Estou com saudades da antiga casa onde morei durante longos 16 anos, da rua José Sombra, dos vizinhos, da calma que reinava aos fins de tarde de domingo. Ainda não me acostumei de todo com a nova moradia, da qual, por enquanto, não me arrisquei a explorar os arredores. Entanto, bem sei que toda mudança traz consigo boas coisas e coisas ruins e é um tanto quanto difícil habituar-se às inevitáveis diferenças. Os amigos não param de telefonar, me convidando para sair, espairecer os pesados ares que pairam sobre minha cabeça. Porém, vontade não tenho nenhuma de botar os pés fora de casa. Acho que virei um ermitão por esses dias, mergulhando numa solidão forçada que não é própria de mim, mormente aos sábados e domingos, quando me aperta a saudade dos bares prediletos e das conversas sem fim com quem divido o copo e o afeto.
Escrevo afagado pela brisa mansa do quintal, enquanto a tarde se encomprida já com os braços abertos para a chegada do anoitecer. Ao meu lado, minha mulher vasculha os jornais em busca de notícias que prenunciem o desencadear de um novo apagão. Estou tão caseiro que só me falta vestir um pijama de listas e calçar pantufas, sem esquecer do radinho de pilha grudado ao pé do ouvido. Um adorável odor de carneiro assado se espalha pelo ar vindo de um restaurante próximo e carros vão e vêm cheios de fregueses habituais e turistas. De qualquer modo, não posso afirmar que o dia esteja transcorrendo num clima desagradável apenas por restar em casa, sentado a uma mesa, escrevendo o que me vem à cabeça, ao invés de haver ido passear pela cidade, descobrindo novidades, aproveitando o domingo, como muita gente está fazendo agora.
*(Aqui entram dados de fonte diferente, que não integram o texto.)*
-- ==== Sys2Proof/Word.lean ====
section
/-! DEFINITION. The word types of the core: bytes, 16-bit words, and the fields of an instruction word
(00_scope.md R8, R11; 30_encoding.md R71). -/

namespace Sys2Proof

/-- A byte: a general register, a timer, a memory cell, the immediate KK (R11, R20). -/
abbrev Byte := BitVec 8

/-- A 16-bit word: I, PC, a return address, an instruction word (R11, R23, R24). -/
abbrev Word := BitVec 16

/-- The 4-bit register fields X and Y of an instruction word (R71). -/
abbrev RegIx := BitVec 4

/-- The 4-bit field N: a count 0..15 of sprite rows (R71, R72). -/
abbrev Nibble := BitVec 4

/-- The 12-bit address immediate NNN (R71, R72). -/
abbrev Addr12 := BitVec 12

/-- The index of a key of the input latch (R33). -/
abbrev KeyIx := BitVec 4

end Sys2Proof
end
Engraçado, daqui da nova casa, consigo ouvir o carrilhão dos sinos da Igreja dos Remédios convocando os fiéis para a missa das cinco, o que me dá uma boa sensação de familiaridade. Paro por alguns minutos o que estou fazendo e me deixo a ouvir os sinos como se rezasse. Isso me faz pensar no que diz Dona Lúcia Dummar:será que minha religiosidade está voltando? Sinceramente falando, não sei se seria bom ou mau para este suburbano escriba a esta altura da existência. Porém, não é nada que cause grandes preocupações diante de tantas outras inquietações terrenais que me corroem a alma. Questões e problemas que infestam meu cotidiano e que não me dão mais tempo para pensar em mais nada a não ser na sua pragmática resolução. Mas, viver é assim mesmo, com marés cheias e marés secas, tempestades e calmarias e que é preciso, como um velho marinheiro, ir levando o barco devagar.
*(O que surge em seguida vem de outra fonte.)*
-- ==== Sys2Proof/Certificates/Slice0/Obligations.lean ====
section
/-! DEFINITION. The statements for the provers, from the numbered rules of spec/. A statement about every state holds in
states that no run reaches; where memory is read back after a store, the premise `s.Inv` (memory in canonical form) is
stated as an invariant of its own. `SameBut ps s t` is the frame: `t` agrees with `s` on every part but those listed. -/

open Sys2Proof Sys2Proof.Machine

/-! ## Encoding -/

/-- Words written out from the encodings, decoded (the worked decodes of 30_encoding.md section 5 and the vectors of
95_test_vectors.md section 2.1). -/
def Obligations.WorkedWordsDecode : Prop :=
  decodeWord 0x6005 = .ok (.ld 0 0x05) ∧ decodeWord 0x7003 = .ok (.add 0 0x03) ∧
  decodeWord 0x8AB4 = .ok (.addReg 0xA 0xB) ∧ decodeWord 0xD125 = .ok (.drw 1 2 5) ∧
  decodeWord 0xF155 = .ok (.ldMemVx 1) ∧ decodeWord 0x8128 = .error (.unknownOpcode 0x8128) ∧
  decodeWord 0xE1A0 = .error (.unknownOpcode 0xE1A0) ∧ decodeWord 0x5121 = .ok (.seReg 1 2) ∧
  decodeWord 0x0123 = .ok (.sys 0x123) ∧ decodeWord 0x00E0 = .ok .cls ∧ decodeWord 0x01E0 = .ok (.sys 0x1E0) ∧
  decodeWord 0xE19E = .ok (.skp 1) ∧ decodeWord 0xF10A = .ok (.ldVxK 1)

/-- Decoding what the encoder writes gives every well-formed instruction back, with every operand. -/
def Obligations.DecodeOfEncode : Prop :=
  ∀ i : Instr, i.wellFormed = true → decodeWord (encode i) = .ok i ∧
    ∀ rest, decode (highByte (encode i) :: lowByte (encode i) :: rest) = .ok (i, rest)

/-- Encoding what the decoder reads gives the word back, but for the low nibble that classes 0x5 and 0x9 ignore, and the
instruction read is well formed. The ignored nibble is the spec's own decision D11 (log 11). -/
def Obligations.EncodeOfDecode : Prop :=
  ∀ (w : Word) (i : Instr), decodeWord w = .ok i → encode i = canonicalWord w ∧ i.wellFormed = true

/-- The first level of the dispatch (30_encoding.md section 2): twelve classes map to one instruction each, class 0x0 gives
CLS, RET or SYS. -/
def Obligations.TwelveClassesMapToOneInstruction : Prop :=
  ∀ w : Word,
    (fieldC w = 0x0 → decodeWord w = .ok .cls ∨ decodeWord w = .ok .ret ∨ decodeWord w = .ok (.sys (fieldNNN w))) ∧
    (fieldC w = 0x1 → decodeWord w = .ok (.jp (fieldNNN w))) ∧
    (fieldC w = 0x2 → decodeWord w = .ok (.call (fieldNNN w))) ∧
    (fieldC w = 0x3 → decodeWord w = .ok (.se (fieldX w) (fieldKK w))) ∧
    (fieldC w = 0x4 → decodeWord w = .ok (.sne (fieldX w) (fieldKK w))) ∧
    (fieldC w = 0x5 → decodeWord w = .ok (.seReg (fieldX w) (fieldY w))) ∧
    (fieldC w = 0x6 → decodeWord w = .ok (.ld (fieldX w) (fieldKK w))) ∧
    (fieldC w = 0x7 → decodeWord w = .ok (.add (fieldX w) (fieldKK w))) ∧
    (fieldC w = 0x9 → decodeWord w = .ok (.sneReg (fieldX w) (fieldY w))) ∧
    (fieldC w = 0xA → decodeWord w = .ok (.ldI (fieldNNN w))) ∧
    (fieldC w = 0xB → decodeWord w = .ok (.jpV0 (fieldNNN w))) ∧
    (fieldC w = 0xC → decodeWord w = .ok (.rnd (fieldX w) (fieldKK w))) ∧
    (fieldC w = 0xD → decodeWord w = .ok (.drw (fieldX w) (fieldY w) (fieldN w)))

/-- Class 0x0: the exact words 0x00E0 and 0x00EE are CLS and RET, every other word is SYS (the spec's own decision D10). -/
def Obligations.ClsAndRetAreExactWords : Prop :=
  ∀ w : Word, fieldC w = 0x0 →
    (decodeWord w = .ok .cls ↔ w = 0x00E0) ∧ (decodeWord w = .ok .ret ↔ w = 0x00EE) ∧
    (decodeWord w = .ok (.sys (fieldNNN w)) ↔ w ≠ 0x00E0 ∧ w ≠ 0x00EE)

/-- R76, R77, R78: the second level of classes 0x8, 0xE and 0xF, and UnknownOpcode for the values that select nothing. -/
def Obligations.SecondLevelDispatch : Prop :=
  (∀ w : Word, fieldC w = 0x8 →
    (fieldN w = 0x0 → decodeWord w = .ok (.ldReg (fieldX w) (fieldY w))) ∧
    (fieldN w = 0x1 → decodeWord w = .ok (.orReg (fieldX w) (fieldY w))) ∧
    (fieldN w = 0x2 → decodeWord w = .ok (.andReg (fieldX w) (fieldY w))) ∧
    (fieldN w = 0x3 → decodeWord w = .ok (.xorReg (fieldX w) (fieldY w))) ∧
    (fieldN w = 0x4 → decodeWord w = .ok (.addReg (fieldX w) (fieldY w))) ∧
    (fieldN w = 0x5 → decodeWord w = .ok (.sub (fieldX w) (fieldY w))) ∧
    (fieldN w = 0x6 → decodeWord w = .ok (.shr (fieldX w) (fieldY w))) ∧
    (fieldN w = 0x7 → decodeWord w = .ok (.subn (fieldX w) (fieldY w))) ∧
    (fieldN w = 0xE → decodeWord w = .ok (.shl (fieldX w) (fieldY w))) ∧
    (fieldN w ∈ [0x8#4, 0x9#4, 0xA#4, 0xB#4, 0xC#4, 0xD#4, 0xF#4] → decodeWord w = .error (.unknownOpcode w))) ∧
  (∀ w : Word, fieldC w = 0xE →
    (fieldKK w = 0x9E → decodeWord w = .ok (.skp (fieldX w))) ∧
    (fieldKK w = 0xA1 → decodeWord w = .ok (.sknp (fieldX w))) ∧
    (fieldKK w ∉ [0x9E#8, 0xA1#8] → decodeWord w = .error (.unknownOpcode w))) ∧
  (∀ w : Word, fieldC w = 0xF →
    (fieldKK w = 0x07 → decodeWord w = .ok (.ldVxDt (fieldX w))) ∧
    (fieldKK w = 0x0A → decodeWord w = .ok (.ldVxK (fieldX w))) ∧
    (fieldKK w = 0x15 → decodeWord w = .ok (.ldDtVx (fieldX w))) ∧
    (fieldKK w = 0x18 → decodeWord w = .ok (.ldStVx (fieldX w))) ∧
    (fieldKK w = 0x1E → decodeWord w = .ok (.addIVx (fieldX w))) ∧
    (fieldKK w = 0x29 → decodeWord w = .ok (.ldFVx (fieldX w))) ∧
    (fieldKK w = 0x33 → decodeWord w = .ok (.ldBVx (fieldX w))) ∧
    (fieldKK w = 0x55 → decodeWord w = .ok (.ldMemVx (fieldX w))) ∧
    (fieldKK w = 0x65 → decodeWord w = .ok (.ldVxMem (fieldX w))) ∧
    (fieldKK w ∉ [0x07#8, 0x0A#8, 0x15#8, 0x18#8, 0x1E#8, 0x29#8, 0x33#8, 0x55#8, 0x65#8] →
      decodeWord w = .error (.unknownOpcode w)))

/-- The decoder and the opcode table agree: a word decodes to an instruction whose row it selects, it selects no other
row but SYS's beside CLS's and RET's, and a word that selects no row is the error UnknownOpcode, and only such a word. -/
def Obligations.DecoderAgreesWithOpcodeTable : Prop :=
  ∀ w : Word,
    (∀ i, decodeWord w = .ok i → i.row.selects w = true ∧
      ∀ j : Instr, j.row.selects w = true → j.row = i.row ∨ (w ∈ [0x00E0#16, 0x00EE#16] ∧ j.row = (Instr.sys 0).row)) ∧
    ((∀ j : Instr, j.row.selects w = false) ↔ decodeWord w = .error (.unknownOpcode w))

/-! ## Fetch and the cycle -/

/-- The fetched word is `(MemRead(PC) << 8) | MemRead(PC + 1)`, both addresses taken mod 4096, at every PC, odd ones and
0xFFF too (the last two are the spec's own decision D9). -/
def Obligations.FetchIsBigEndianAndWraps : Prop :=
  ∀ s : State, s.fetchWord =
    ((s.memRead (s.pc.toNat % 4096)).setWidth 16 <<< 8) ||| (s.memRead ((s.pc.toNat + 1) % 4096)).setWidth 16

/-- A step runs the decoded instruction: after what the environment does before it (`settle`), with ERR.code at 0, and
the environment's turn changes nothing but the timers, the latch, PC by `skip_error`, and its own schedule. -/
def Obligations.StepRunsDecodedInstruction : Prop :=
  (∀ (s : State) (i : Instr), decodeWord s.settle.fetchWord = .ok i → step s = exec i s.settle.clearErr) ∧
  (∀ s : State, SameBut [.err] s s.clearErr ∧ s.clearErr.err.code = .none) ∧
  (∀ s : State, SameBut [.dt, .st, .keys, .pc, .schedule] s s.settle ∧ s.settle.schedule = s.schedule.tail) ∧
  (∀ s : State, s.schedule = [] → s.settle = s)

/-- R171: a word that decodes to nothing is reported, nothing else changes, and class 0x0, 0x5 and 0x9 words are never
such words. -/
def Obligations.UnknownOpcodeIsReportedWithoutEffect : Prop :=
  (∀ (s : State) (e : DecodeError), decodeWord s.settle.fetchWord = .error e →
    ∃ t, step s = .next t ∧ Raised .unknownOpcode s.settle t ∧
      t.stepResponse = .error .unknownOpcode s.settle.pc s.settle.fetchWord) ∧
  (∀ w : Word, fieldC w ∈ [0x0#4, 0x5#4, 0x9#4] → ∃ i, decodeWord w = .ok i)

/-- R96: a step reports an error exactly where one of the four checks fails, and then only ERR is written; otherwise
ERR.code is 0. -/
def Obligations.ErrorsAreExactAndPrecise : Prop :=
  ∀ s t : State, step s = .next t →
    (t.err.code = .unknownOpcode ↔ ∃ e, decodeWord s.settle.fetchWord = .error e) ∧
    (t.err.code = .stackOverflow ↔
      ∃ nnn, decodeWord s.settle.fetchWord = .ok (.call nnn) ∧ s.sp.val = 16) ∧
    (t.err.code = .stackUnderflow ↔ decodeWord s.settle.fetchWord = .ok .ret ∧ s.sp.val = 0) ∧
    (t.err.code = .outOfBoundsFontIndex ↔
      ∃ x, decodeWord s.settle.fetchWord = .ok (.ldFVx x) ∧ (s.getV x).toNat > 15) ∧
    (t.err.code ≠ .none → Raised t.err.code s.settle t ∧
      t.stepResponse = .error t.err.code s.settle.pc s.settle.fetchWord) ∧
    (t.err.code = .none → t.stepResponse = .ok)

/-- Every step completes: no step faults, refuses or blocks. -/
def Obligations.EveryStepCompletes : Prop :=
  (∀ s : State, ∃ t, step s = .next t) ∧ (∀ (i : Instr) (s : State), ∃ t, exec i s = .next t)

/-- Stepping again after an error, with nothing from the environment, reports the same error from the same state. -/
def Obligations.ErrorRepeatsUntilSkipped : Prop :=
  ∀ s t : State, step s = .next t → ¬ t.good → t.schedule = [] → step t = .next t

/-- No instruction reads ERR: from two states that differ in ERR alone, an instruction gives states that differ at most
in ERR. -/
def Obligations.NoInstructionReadsErr : Prop :=
  ∀ (i : Instr) (s : State) (e : ErrStatus),
    ∃ t u, exec i s = .next t ∧ exec i { s with err := e } = .next u ∧ u = { t with err := u.err }

/-! ## Invariants and rules of the whole machine -/

/-- Memory keeps its canonical form in every step. -/
def Obligations.StepKeepsMemoryCanonical : Prop :=
  ∀ s t : State, s.Inv → step s = .next t → t.Inv

/-- Memory keeps its canonical form in every interleaving of the block's transactions. -/
def Obligations.TransactionsKeepMemoryCanonical : Prop :=
  ∀ (ts : List Transaction) (s t : State), s.Inv → transactAll ts s = .next t → t.Inv

/-- Memory is in its canonical form after reset, whatever the open values are. -/
def Obligations.ResetMemoryIsCanonical : Prop :=
  State.reset.Inv ∧ ∀ p : ResetParams, (State.resetWith p).Inv

/-- R97: of the instructions, only LD DT,VX writes DT and only LD ST,VX writes ST, in every step. -/
def Obligations.StepsDoNotTickTimers : Prop :=
  ∀ s t : State, step s = .next t →
    (t.dt = s.settle.dt ∨ ∃ x, decodeWord s.settle.fetchWord = .ok (.ldDtVx x) ∧ t.dt = s.getV x) ∧
    (t.st = s.settle.st ∨ ∃ x, decodeWord s.settle.fetchWord = .ok (.ldStVx x) ∧ t.st = s.getV x)

/-- The write sets of R22: SP by CALL and RET, the entry Stack[SP] by CALL, the framebuffer by CLS and DRW, I by LD I,
ADD I,VX and LD F,VX, DT by LD DT,VX, ST by LD ST,VX, the three bytes at I by LD B,VX, the X + 1 bytes at I by LD [I],VX,
ERR where an error is raised, the latch never; and the general registers of the write sets alone. That LD B,VX, LD [I],VX,
LD VX,[I] and DRW leave I is the spec's own decision D17. Of the model's own fields, the draws change by RND alone (log 9)
and the schedule never (log 8). -/
def Obligations.InstructionsWriteOnlyTheirWriteSets : Prop :=
  ∀ (i : Instr) (s t : State), exec i s = .next t →
    (Part.Same s t .calls ∨ (i = .ret ∧ t.stack = s.stack) ∨
      ∃ nnn, i = .call nnn ∧ ∀ k : Fin 16, k.val ≠ s.sp.val → t.stack[k] = s.stack[k]) ∧
    (Part.Same s t .screen ∨ i = .cls ∨ ∃ x y n, i = .drw x y n) ∧
    (Part.Same s t .index ∨ (∃ nnn, i = .ldI nnn) ∨ ∃ x, i = .addIVx x ∨ i = .ldFVx x) ∧
    (Part.Same s t .dt ∨ ∃ x, i = .ldDtVx x) ∧
    (Part.Same s t .st ∨ ∃ x, i = .ldStVx x) ∧
    (Part.Same s t .memory ∨ (∃ x, i = .ldBVx x ∧ BytesBut [s.addrI 0, s.addrI 1, s.addrI 2] s t) ∨
      ∃ x, i = .ldMemVx x ∧ BytesBut ((List.range (x.toNat + 1)).map s.addrI) s t) ∧
    (Part.Same s t .draws ∨ ∃ x kk, i = .rnd x kk) ∧
    (Part.Same s t .err ∨ i = .ret ∨ (∃ nnn, i = .call nnn) ∨ ∃ x, i = .ldFVx x) ∧
    Part.Same s t .keys ∧ Part.Same s t .schedule ∧ RegsBut (destinations i) s t

/-- The six flag instructions leave 0 or 1 in VF, whatever X is. -/
def Obligations.FlagInstructionsLeaveZeroOrOne : Prop :=
  ∀ (x y : RegIx) (n : Nibble) (s t : State) (i : Instr),
    i ∈ [.addReg x y, .sub x y, .shr x y, .subn x y, .shl x y, .drw x y n] → exec i s = .next t →
    t.getV 0xF#4 = 0 ∨ t.getV 0xF#4 = 1

/-! ## Control flow -/

/-- R103, R109: JP and JP V0 set PC absolutely. -/
def Obligations.JumpsSetPcAbsolutely : Prop :=
  (∀ w : Word, fieldC w = 0x1 → decodeWord w = .ok (.jp (fieldNNN w))) ∧
  (∀ w : Word, fieldC w = 0xB → decodeWord w = .ok (.jpV0 (fieldNNN w))) ∧
  (∀ (nnn : Addr12) (s : State),
    ∃ t, exec (.jp nnn) s = .next t ∧ t.pc.toNat = nnn.toNat ∧ SameBut [.pc] s t) ∧
  (∀ (nnn : Addr12) (s : State),
    ∃ t, exec (.jpV0 nnn) s = .next t ∧ t.pc.toNat = nnn.toNat + (s.getV 0#4).toNat ∧ SameBut [.pc] s t)

/-- SYS sets PC absolutely and behaves like JP with the same address (the spec's own decision D12). -/
def Obligations.SysJumpsLikeJp : Prop :=
  ∀ (nnn : Addr12) (s : State),
    ∃ t, exec (.sys nnn) s = .next t ∧ t.pc.toNat = nnn.toNat ∧ SameBut [.pc] s t ∧ exec (.jp nnn) s = .next t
Na verdade, penso que estou com saudade de tudo que deixei pra trás. Para ser mais preciso, acho que estou mesmo é com uma saudade agoniada de mim, de como eu era e estava há uns três meses atrás. É, por vezes, a gente sente saudade da gente. Outrossim, de que me adianta ficar chorando, macambúzio pelos cantos, se a vaca foi pro brejo e eu não nasci com vocação para caubói? Pior seria se eu não sentisse nada, se minhas todas emoções de súbito congelassem e me transformassem a alma numa geleira glacial. A vida continua seguindo seu ritmo cá dentro e fora de mim com seus prazeres, alegrias, tristezas e angústias habituais. Isto é o que se chama da velha condição humana. Mas que me vem um desejo de beber até o mais profundo esquecimento, de ser, por esta tarde a goela sedenta da cidade inteira. Ah, isso dá. Porém não posso, não devo, não quero.